(Saved data entries)

@[simp] theorem Dev.deliver_due (d : Dev) (t : Nat) (ev : Ev) : (d.deliver t ev).flt.due = d.flt.due := by
  unfold Dev.deliver; dsimp only
  rw [foldl_due, Dev.eachCh_due]
  · intro d n; exact foldl_due _ (fun d c => by simp) _ d
  · intro d x; (repeat' split) <;> simp

@[simp] theorem Dev.carry_due (d : Dev) (t : Nat) (inherited : List Nat) (ev : Ev) :
    (Dev.carry d t inherited ev).flt.due = d.flt.due := by
  unfold Dev.carry; simp [apply_ite (fun d : Dev => d.flt.due)]

@[simp] theorem Dev.fire_due (d : Dev) (code : Nat) (inherited : List Nat) (high : Bool) (width : Nat) (cyc : Nat) :
    (Dev.fire d code inherited high width cyc).flt.due = d.flt.due := by
  unfold Dev.fire; simp [foldl_due, apply_ite (fun d : Dev => d.flt.due)]

@[simp] theorem Dev.fireCommit_due (d : Dev) (code : Nat) (inherited : optParam (List Nat) []) :
    (Dev.fireCommit d code inherited).flt.due = d.flt.due := by
  unfold Dev.fireCommit; simp

@[simp] theorem Dev.mkoLands_due (d : Dev) :
    (Dev.mkoLands d).flt.due = d.flt.due := by
  unfold Dev.mkoLands; rfl

@[simp] theorem Dev.clampsFor_due (d : Dev) (n : ChanId) (hi : Nat) (lo : Nat) :
    (Dev.clampsFor d n hi lo).flt.due = d.flt.due := by
  unfold Dev.clampsFor; split <;> simp

@[simp] theorem Dev.entryClamps_due (d : Dev) (n : ChanId) :
    (Dev.entryClamps d n).flt.due = d.flt.due := by
  unfold Dev.entryClamps; (repeat' split) <;> simp

@[simp] theorem Dev.endWindow_due (d : Dev) (n : ChanId) :
    (Dev.endWindow d n).flt.due = d.flt.due := by
  unfold Dev.endWindow; rfl

@[simp] theorem Dev.closeWindow_due (d : Dev) (n : ChanId) :
    (Dev.closeWindow d n).flt.due = d.flt.due := by
  unfold Dev.closeWindow; simp

@[simp] theorem Dev.openWindow_due (d : Dev) (n : ChanId) (w : Nat) (fi : Bool) (target : Int) (host : Bool) :
    (Dev.openWindow d n w fi target host).flt.due = d.flt.due := by
  unfold Dev.openWindow; simp [foldl_due, apply_ite (fun d : Dev => d.flt.due)]

@[simp] theorem Dev.enterEntry_due (d : Dev) (n : ChanId) (e : Nat) (fi : Bool) (target : Int) (host : Bool) :
    (Dev.enterEntry d n e fi target host).flt.due = d.flt.due := by
  unfold Dev.enterEntry; simp [apply_ite (fun d : Dev => d.flt.due)]

@[simp] theorem Dev.compStep_due (d : Dev) (n : ChanId) :
    (Dev.compStep d n).flt.due = d.flt.due := by
  unfold Dev.compStep; (repeat' split) <;> simp [foldl_due]

@[simp] theorem Dev.becomeParked_due (d : Dev) (n : ChanId) :
    (Dev.becomeParked d n).flt.due = d.flt.due := by
  unfold Dev.becomeParked; simp [foldl_due, apply_ite (fun d : Dev => d.flt.due)]

@[simp] theorem Dev.tallyOpen_due (d : Dev) (n : ChanId) (u : Idx16) :
    (Dev.tallyOpen d n u).flt.due = d.flt.due := by
  unfold Dev.tallyOpen; rfl

@[simp] theorem Dev.tallyDay_due (d : Dev) (n : ChanId) (u : Idx16) (day : TallyDay) (ev : TallyEv) :
    (Dev.tallyDay d n u day ev).flt.due = d.flt.due := by
  unfold Dev.tallyDay; simp [foldl_due, apply_ite (fun d : Dev => d.flt.due)]

@[simp] theorem Dev.tallyStages_due (d : Dev) (n : ChanId) (u : Idx16) (ev : TallyEv) :
    (Dev.tallyStages d n u ev).flt.due = d.flt.due := by
  unfold Dev.tallyStages; simp

@[simp] theorem Dev.tallyCloseAll_due (d : Dev) (n : ChanId) (cause : CloseCause) :
    (Dev.tallyCloseAll d n cause).flt.due = d.flt.due := by
  unfold Dev.tallyCloseAll; simp [foldl_due, apply_ite (fun d : Dev => d.flt.due)]

@[simp] theorem Dev.tallyCommit_due (d : Dev) (n : ChanId) (x : UnitInputs) :
    (Dev.tallyCommit d n x).flt.due = d.flt.due := by
  unfold Dev.tallyCommit; simp [foldl_due, apply_ite (fun d : Dev => d.flt.due)]

@[simp] theorem Dev.startValue_due (d : Dev) (n : ChanId) :
    (Dev.startValue d n).flt.due = d.flt.due := by
  unfold Dev.startValue; split <;> simp

@[simp] theorem Dev.fireBulk_due (d : Dev) (code : Nat) (cause : Nat) :
    (Dev.fireBulk d code cause).flt.due = d.flt.due := by
  unfold Dev.fireBulk; split <;> simp

@[simp] theorem Dev.spoolMarks_due (d : Dev) (n : ChanId) :
    (Dev.spoolMarks d n).flt.due = d.flt.due := by
  unfold Dev.spoolMarks; simp [apply_ite (fun d : Dev => d.flt.due)]

@[simp] theorem Dev.passBoundary_due (d : Dev) (n : ChanId) :
    (Dev.passBoundary d n).flt.due = d.flt.due := by
  unfold Dev.passBoundary; rfl

@[simp] theorem Dev.countJump_due (d : Dev) (n : ChanId) (j : Jump) (clr : Bool) :
    (Dev.countJump d n j clr).flt.due = d.flt.due := by
  unfold Dev.countJump; simp [apply_ite (fun d : Dev => d.flt.due)]

@[simp] theorem Dev.chainEnd_due (d : Dev) (n : ChanId) :
    (Dev.chainEnd d n).flt.due = d.flt.due := by
  unfold Dev.chainEnd; rfl

@[simp] theorem Dev.condRaw_due (d : Dev) (n : ChanId) (w : Nat) :
    (Dev.condRaw d n w).2.2.flt.due = d.flt.due := by
  unfold Dev.condRaw; split <;> simp

@[simp] theorem Dev.condition_due (d : Dev) (n : ChanId) (w : Nat) :
    (Dev.condition d n w).2.flt.due = d.flt.due := by
  unfold Dev.condition; dsimp only; (repeat' split) <;> simp

@[simp] theorem Dev.noteRedo_due (d : Dev) (n : ChanId) :
    (Dev.noteRedo d n).flt.due = d.flt.due := by
  unfold Dev.noteRedo; rfl

@[simp] theorem Dev.unselect_due (d : Dev) (n : ChanId) (r : Redo) (t : Tick) :
    (Dev.unselect d n r t).flt.due = d.flt.due := by
  unfold Dev.unselect; simp [foldl_due]

@[simp] theorem Dev.giveWay_due (d : Dev) (n : ChanId) :
    (Dev.giveWay d n).flt.due = d.flt.due := by
  unfold Dev.giveWay; (repeat' split) <;> simp [apply_ite (fun d : Dev => d.flt.due)]

@[simp] theorem Dev.armBarker_due (d : Dev) (n : ChanId) :
    (Dev.armBarker d n).flt.due = d.flt.due := by
  unfold Dev.armBarker; rfl

@[simp] theorem Dev.stopBarker_due (d : Dev) (n : ChanId) :
    (Dev.stopBarker d n).flt.due = d.flt.due := by
  unfold Dev.stopBarker; rfl

@[simp] theorem Dev.applyForce_due (d : Dev) (m : ChanId) (w : Nat) (differs : Bool) :
    (Dev.applyForce d m w differs).flt.due = d.flt.due := by
  unfold Dev.applyForce; (repeat' split) <;> simp

@[simp] theorem Dev.applyFields_due (d : Dev) (m : ChanId) (w : Nat) :
    (Dev.applyFields d m w).flt.due = d.flt.due := by
  unfold Dev.applyFields; simp

@[simp] theorem Dev.applyKind_due (d : Dev) (n : ChanId) (w : Nat) :
    (Dev.applyKind d n w).flt.due = d.flt.due := by
  unfold Dev.applyKind; split <;> simp

@[simp] theorem Dev.fireStep_due (d : Dev) (n : ChanId) (s : Selected) :
    (Dev.fireStep d n s).flt.due = d.flt.due := by
  unfold Dev.fireStep; simp

@[simp] theorem Dev.seal_due (d : Dev) :
    (Dev.seal d).flt.due = d.flt.due := by
  unfold Dev.seal; simp [foldl_due, Dev.eachCh_due]

@[simp] theorem Dev.engRun_due (d : Dev) (n : ChanId) (k : Fin 8) (cycles : Nat) (ok : Bool) (f : Dev → Dev)
    (h : ∀ d, (f d).flt.due = d.flt.due) : (d.engRun n k cycles ok f).flt.due = d.flt.due := by
  unfold Dev.engRun; split <;> simp [h]
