@[simp] theorem Dev.move_frame (k : Nat) (d : Dev) (n : ChanId) (m : Move) : (Dev.move k d n m).frame = d.frame := by
  induction k generalizing d m with
  | zero => simp [Dev.move]
  | succ k ih =>
    cases m <;> unfold Dev.move <;> dsimp only
    all_goals (repeat' split) <;> simp [ih]

@[simp] theorem Dev.condRaw_frame (d : Dev) (n : ChanId) (w : Nat) :
    (Dev.condRaw d n w).2.2.frame = d.frame := by
  unfold Dev.condRaw; split <;> simp

@[simp] theorem Dev.condition_frame (d : Dev) (n : ChanId) (w : Nat) :
    (Dev.condition d n w).2.frame = d.frame := by
  unfold Dev.condition; dsimp only; (repeat' split) <;> simp_all []

@[simp] theorem Dev.noteRedo_frame (d : Dev) (n : ChanId) :
    (Dev.noteRedo d n).frame = d.frame := by
  unfold Dev.noteRedo; simp

@[simp] theorem Dev.unselect_frame (d : Dev) (n : ChanId) (r : Redo) (t : Tick) :
    (Dev.unselect d n r t).frame = d.frame := by
  unfold Dev.unselect; simp [foldl_frame]

@[simp] theorem Dev.giveWay_frame (d : Dev) (n : ChanId) :
    (Dev.giveWay d n).frame = d.frame := by
  unfold Dev.giveWay; dsimp only; (repeat' split) <;> simp

@[simp] theorem Dev.forward_frame (d : Dev) (n : ChanId) :
    (Dev.forward d n).frame = d.frame := by
  unfold Dev.forward; dsimp only; (repeat' split) <;> simp

@[simp] theorem Dev.loopBack_frame (d : Dev) (n : ChanId) (l : LoopLevel) :
    (Dev.loopBack d n l).frame = d.frame := by
  unfold Dev.loopBack; simp

@[simp] theorem Dev.spanEnd_frame (d : Dev) (n : ChanId) :
    (Dev.spanEnd d n).frame = d.frame := by
  unfold Dev.spanEnd; dsimp only; (repeat' split) <;> simp_all []

@[simp] theorem Dev.openBoundary_frame (d : Dev) (n : ChanId) :
    (Dev.openBoundary d n).frame = d.frame := by
  unfold Dev.openBoundary; dsimp only; (repeat' split) <;> simp_all []

@[simp] theorem Dev.startSeq_frame (d : Dev) (n : ChanId) :
    (Dev.startSeq d n).frame = d.frame := by
  unfold Dev.startSeq; simp [apply_ite Dev.frame]

@[simp] theorem Dev.armBarker_frame (d : Dev) (n : ChanId) :
    (Dev.armBarker d n).frame = d.frame := by
  unfold Dev.armBarker; simp

@[simp] theorem Dev.stopBarker_frame (d : Dev) (n : ChanId) :
    (Dev.stopBarker d n).frame = d.frame := by
  unfold Dev.stopBarker; simp

@[simp] theorem Dev.applyForce_frame (d : Dev) (m : ChanId) (w : Nat) (differs : Bool) :
    (Dev.applyForce d m w differs).frame = d.frame := by
  unfold Dev.applyForce; simp [apply_ite Dev.frame]

@[simp] theorem Dev.applyFields_frame (d : Dev) (m : ChanId) (w : Nat) :
    (Dev.applyFields d m w).frame = d.frame := by
  unfold Dev.applyFields; simp

@[simp] theorem Dev.applyKind_frame (d : Dev) (n : ChanId) (w : Nat) :
    (Dev.applyKind d n w).frame = d.frame := by
  unfold Dev.applyKind; split <;> simp

@[simp] theorem Dev.applyStep_frame (d : Dev) (n : ChanId) (s : Selected) :
    (Dev.applyStep d n s).frame = d.frame := by
  unfold Dev.applyStep; simp [apply_ite Dev.frame, foldl_frame]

### YOUR ASSIGNMENT
The required output is every line above from the one with "theorem Dev.condition_frame (d" down to the one with "theorem Dev.loopBack_frame (d", restated word for word, ends included.

### YOUR RESPONSE
@[simp] theorem Dev.condition_frame (d : Dev) (n : ChanId) (w : Nat) :
    (Dev.condition d n w).2.frame = d.frame := by
  unfold Dev.condition; dsimp only; (repeat' split) <;> simp_all []

@[simp] theorem Dev.noteRedo_frame (d : Dev) (n : ChanId) :
    (Dev.noteRedo d n).frame = d.frame := by
  unfold Dev.noteRedo; simp

@[simp] theorem Dev.unselect_frame (d : Dev) (n : ChanId) (r : Redo) (t : Tick) :
    (Dev.unselect d n r t).frame = d.frame := by
  unfold Dev.unselect; simp [foldl_frame]

@[simp] theorem Dev.giveWay_frame (d : Dev) (n : ChanId) :
    (Dev.giveWay d n).frame = d.frame := by
  unfold Dev.giveWay; dsimp only; (repeat' split) <;> simp

@[simp] theorem Dev.forward_frame (d : Dev) (n : ChanId) :
    (Dev.forward d n).frame = d.frame := by
  unfold Dev.forward; dsimp only; (repeat' split) <;> simp

@[simp] theorem Dev.loopBack_frame (d : Dev) (n : ChanId) (l : LoopLevel) :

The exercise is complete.